What is being asked: Repeat precisely the span of lines below that opens with the line containing "abbrev NodeId := BitVec 8" and closes with the line containing "sr : BitVec 10", both included.
---------- Source information ----------
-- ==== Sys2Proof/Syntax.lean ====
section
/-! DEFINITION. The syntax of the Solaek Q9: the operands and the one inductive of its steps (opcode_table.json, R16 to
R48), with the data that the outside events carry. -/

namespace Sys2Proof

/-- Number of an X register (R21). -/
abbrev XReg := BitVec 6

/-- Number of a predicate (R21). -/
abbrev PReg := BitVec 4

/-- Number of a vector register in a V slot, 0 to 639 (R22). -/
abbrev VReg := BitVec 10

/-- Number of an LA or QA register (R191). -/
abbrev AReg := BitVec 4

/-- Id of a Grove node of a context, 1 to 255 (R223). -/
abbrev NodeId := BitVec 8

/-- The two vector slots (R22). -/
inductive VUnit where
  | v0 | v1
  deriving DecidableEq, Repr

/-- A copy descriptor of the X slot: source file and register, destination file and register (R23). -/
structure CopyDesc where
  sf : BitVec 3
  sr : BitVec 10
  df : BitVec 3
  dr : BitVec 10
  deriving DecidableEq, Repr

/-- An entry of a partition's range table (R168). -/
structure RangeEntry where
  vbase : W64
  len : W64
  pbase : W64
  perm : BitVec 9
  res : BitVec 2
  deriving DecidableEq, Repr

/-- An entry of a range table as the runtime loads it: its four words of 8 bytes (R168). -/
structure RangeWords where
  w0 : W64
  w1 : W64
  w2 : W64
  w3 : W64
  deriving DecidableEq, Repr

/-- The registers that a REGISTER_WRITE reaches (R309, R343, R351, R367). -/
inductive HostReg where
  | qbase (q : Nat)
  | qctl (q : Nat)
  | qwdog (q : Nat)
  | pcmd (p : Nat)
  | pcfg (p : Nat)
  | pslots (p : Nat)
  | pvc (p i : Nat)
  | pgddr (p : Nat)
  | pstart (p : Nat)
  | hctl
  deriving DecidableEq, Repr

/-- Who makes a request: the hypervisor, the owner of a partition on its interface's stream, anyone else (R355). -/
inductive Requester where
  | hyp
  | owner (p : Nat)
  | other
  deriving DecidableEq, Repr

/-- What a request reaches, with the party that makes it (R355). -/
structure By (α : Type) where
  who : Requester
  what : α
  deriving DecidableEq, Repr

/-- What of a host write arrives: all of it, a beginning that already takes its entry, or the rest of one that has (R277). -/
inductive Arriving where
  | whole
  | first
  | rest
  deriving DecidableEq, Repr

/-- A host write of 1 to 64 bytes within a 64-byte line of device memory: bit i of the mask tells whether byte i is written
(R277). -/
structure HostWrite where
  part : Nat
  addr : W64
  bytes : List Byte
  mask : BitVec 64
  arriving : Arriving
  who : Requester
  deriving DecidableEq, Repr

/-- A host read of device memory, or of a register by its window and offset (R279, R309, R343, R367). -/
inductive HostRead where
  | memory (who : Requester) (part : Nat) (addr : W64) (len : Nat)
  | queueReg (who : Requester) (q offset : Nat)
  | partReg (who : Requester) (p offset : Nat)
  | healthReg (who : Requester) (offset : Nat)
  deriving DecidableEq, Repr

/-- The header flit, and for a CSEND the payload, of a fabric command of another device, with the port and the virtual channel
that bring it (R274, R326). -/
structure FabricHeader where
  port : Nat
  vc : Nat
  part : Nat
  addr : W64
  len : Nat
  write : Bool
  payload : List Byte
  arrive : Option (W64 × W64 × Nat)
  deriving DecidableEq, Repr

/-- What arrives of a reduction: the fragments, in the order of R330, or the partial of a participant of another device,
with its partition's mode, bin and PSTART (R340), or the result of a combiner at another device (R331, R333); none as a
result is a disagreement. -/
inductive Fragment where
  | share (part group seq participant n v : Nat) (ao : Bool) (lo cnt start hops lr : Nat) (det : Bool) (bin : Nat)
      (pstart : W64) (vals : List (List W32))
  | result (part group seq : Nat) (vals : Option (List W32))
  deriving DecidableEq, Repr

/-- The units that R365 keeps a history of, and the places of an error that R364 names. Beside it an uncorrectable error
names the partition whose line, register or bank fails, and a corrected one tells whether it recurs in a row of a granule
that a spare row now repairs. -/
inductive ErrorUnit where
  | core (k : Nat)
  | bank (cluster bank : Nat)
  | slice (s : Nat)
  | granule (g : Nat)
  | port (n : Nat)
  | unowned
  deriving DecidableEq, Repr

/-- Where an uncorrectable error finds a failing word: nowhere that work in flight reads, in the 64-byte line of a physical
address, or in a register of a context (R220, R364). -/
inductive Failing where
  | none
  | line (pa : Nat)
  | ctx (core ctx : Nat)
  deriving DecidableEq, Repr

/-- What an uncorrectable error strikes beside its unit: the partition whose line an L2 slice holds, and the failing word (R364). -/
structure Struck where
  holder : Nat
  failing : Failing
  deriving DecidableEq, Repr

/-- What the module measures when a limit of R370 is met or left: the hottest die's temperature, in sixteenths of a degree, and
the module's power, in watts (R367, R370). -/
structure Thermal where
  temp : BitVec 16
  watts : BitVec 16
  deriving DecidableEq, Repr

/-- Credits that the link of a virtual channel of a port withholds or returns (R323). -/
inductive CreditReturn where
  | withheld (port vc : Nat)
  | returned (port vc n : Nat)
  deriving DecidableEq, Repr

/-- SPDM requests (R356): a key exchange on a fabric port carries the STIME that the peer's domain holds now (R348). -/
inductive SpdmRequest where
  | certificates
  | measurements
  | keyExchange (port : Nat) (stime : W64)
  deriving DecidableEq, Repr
----------
Response to the exercise:
abbrev NodeId := BitVec 8

/-- The two vector slots (R22). -/
inductive VUnit where
  | v0 | v1
  deriving DecidableEq, Repr

/-- A copy descriptor of the X slot: source file and register, destination file and register (R23). -/
structure CopyDesc where
  sf : BitVec 3
  sr : BitVec 10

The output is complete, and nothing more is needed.